Reputation: 1285
Apologies in advance for the clunky code. I have a data frame similar to the following:
df <- data.frame(c(rep_len(1,5), 2, 2), c("A", "A", "B", "B", "C", "C", "C"))
names(df) <- c("id", "consequence")
id consequence
1 1 A
2 1 A
3 1 B
4 1 B
5 1 C
6 2 C
7 2 C
I would like to perform the following filtering action:
if a group by id contains consequences A or B, then keep these rows, and remove rows with consequence C. If a group contains only C, or a single row, then keep those/that rows/row.

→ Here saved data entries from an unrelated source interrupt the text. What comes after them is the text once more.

-- ==== Sys2Proof/Tests/Slice0.lean ====
section
/-! SUPPORT. The model's own tests: ill-formed terms, the words of every command, the spec's examples one step at a time, and for each statement with hypotheses a state and operands that meet them. -/

namespace Sys2Proof.Tests

-- The kernel evaluations below run one after another: waiting for each other they would hold a thread each.
set_option Elab.async false

open Sys2Proof.Machine

/-! ### Ill-formed terms (30 R111) -/

theorem test_illformed_bsAppend : (Instr.bsAppend 256).wellFormed = false := by decide
theorem test_illformed_hufBuildCanon : (Instr.hufBuildCanon 256).wellFormed = false := by decide
theorem test_illformed_hufBuildWeighted : (Instr.hufBuildWeighted 256).wellFormed = false := by decide
theorem test_illformed_hufGetCode : (Instr.hufGetCode 300).wellFormed = false := by decide
theorem test_illformed_hufEncode : (Instr.hufEncode 256).wellFormed = false := by decide
theorem test_illformed_hufMatch : (Instr.hufMatch 256).wellFormed = false := by decide
theorem test_illformed_hufDecodeBs : (Instr.hufDecodeBs 256).wellFormed = false := by decide
theorem test_illformed_lzwDecStart : (Instr.lzwDecStart .lsb 256).wellFormed = false := by decide
theorem test_illformed_lzwEncStart : (Instr.lzwEncStart .msb 256).wellFormed = false := by decide
theorem test_illformed_dflEncStart : (Instr.dflEncStart 256).wellFormed = false := by decide

/-! ### Words, written out as RSV, B, A, OPC (30 R110, R112) -/

theorem test_word_nop : decode 0b00000000000000000000000000000000 = .ok .nop := by decide
theorem test_word_bsInit : decode 0b00000000000000000000000100000001 = .ok (.bsInit .msb) := by decide
theorem test_word_bsAppend : decode 0b00000000000000000010000000000010 = .ok (.bsAppend 32) := by decide
theorem test_word_bsReadBit : decode 0b00000000000000000000000000000011 = .ok .bsReadBit := by decide
theorem test_word_hufBuildCanon : decode 0b00000000000000000000000100010000 = .ok (.hufBuildCanon 1) := by decide
theorem test_word_hufBuildWeighted : decode 0b00000000000000000000001000010001 = .ok (.hufBuildWeighted 2) := by decide
theorem test_word_hufGetCode : decode 0b00000000000000000000001100010010 = .ok (.hufGetCode 3) := by decide
theorem test_word_hufEncode : decode 0b00000000000000000000000100010011 = .ok (.hufEncode 1) := by decide
theorem test_word_hufMatch : decode 0b00000000000000000000000000010100 = .ok (.hufMatch 0) := by decide
theorem test_word_hufDecodeBs : decode 0b00000000000000000000001000010101 = .ok (.hufDecodeBs 2) := by decide
theorem test_word_lzwDecStart : decode 0b00000000000010000000000100100000 = .ok (.lzwDecStart .msb 8) := by decide
theorem test_word_lzwEncStart : decode 0b00000000000000100000000000100001 = .ok (.lzwEncStart .lsb 2) := by decide
theorem test_word_dflDecStart : decode 0b00000000000000000000000000110000 = .ok .dflDecStart := by decide
theorem test_word_dflEncStart : decode 0b00000000000000000000001000110001 = .ok (.dflEncStart 2) := by decide
theorem test_word_feed : decode 0b00000000000000000000000101000000 = .ok (.feed true) := by decide
theorem test_word_sessionEnd : decode 0b00000000000000000000000001000001 = .ok .sessionEnd := by decide
theorem test_word_lz77Match : decode 0b00000000000000000000000001010000 = .ok .lz77Match := by decide
theorem test_word_softReset : decode 0b00000000000000000000000001111111 = .ok .softReset := by decide
theorem test_word_unknown : decode 0b00000000000000000000000010000000 = .error .unknownOpcode := by decide
theorem test_word_fixed_bit : decode 0b00000001000000000000000000000000 = .error .fixedBitSet := by decide
theorem test_word_flag_bit : decode 0b00000000000000000000001001000000 = .error .fixedBitSet := by decide

/-! ### Small states -/

/-- A machine right after reset with MEM_SIZE = 256. -/
def machine : State := State.resetWith ⟨255#32, false⟩

/-- Operands. -/
def args (a0 a1 : Word) (a2 a3 : Word := 0) : Args := ⟨a0, a1, a2, a3⟩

I have tried to do this in dplyr with a custom function, but have the problem that all the rows are filtered, thus eliminating all of consequence C:
# filtering function:
consequence_select <- function(x) {
if(n_distinct(x$consequence) > 1) {
if(any(unique(x$consequence) %in% c("A", "B"))) {
x %>%
filter(consequence %in% c("A", "B"))} else {return(x)}
} else {return(x)}
}
df %>%
group_by(id) %>%
consequence_select
id consequence
1 1 A
2 1 A
3 1 B
4 1 B
I was able to do this correctly with plyr:
ddply(df, .(id), consequence_select)
id consequence
1 1 A
2 1 A
3 1 B
4 1 B
5 2 C
6 2 C
Upvotes: 3
Views: 229
Reputation: 70266
You could optimize your code by applying it only inside a filter
argument and not inside a do
as filter
is the specialized dplyr function for such a task. I created two functions and benchmarked them with the existing answers. Which function you want to use depends on your requirements - for the sample data, they both produce the same result. I also created a slightly larger sample data for the benchmark, as below.
# sample data
df <- data.frame(id = sample(100, 1000, replace = T),
consequence = sample(LETTERS[1:3], 1000, replace = TRUE, prob = c(0.2, 0.2, 0.6)))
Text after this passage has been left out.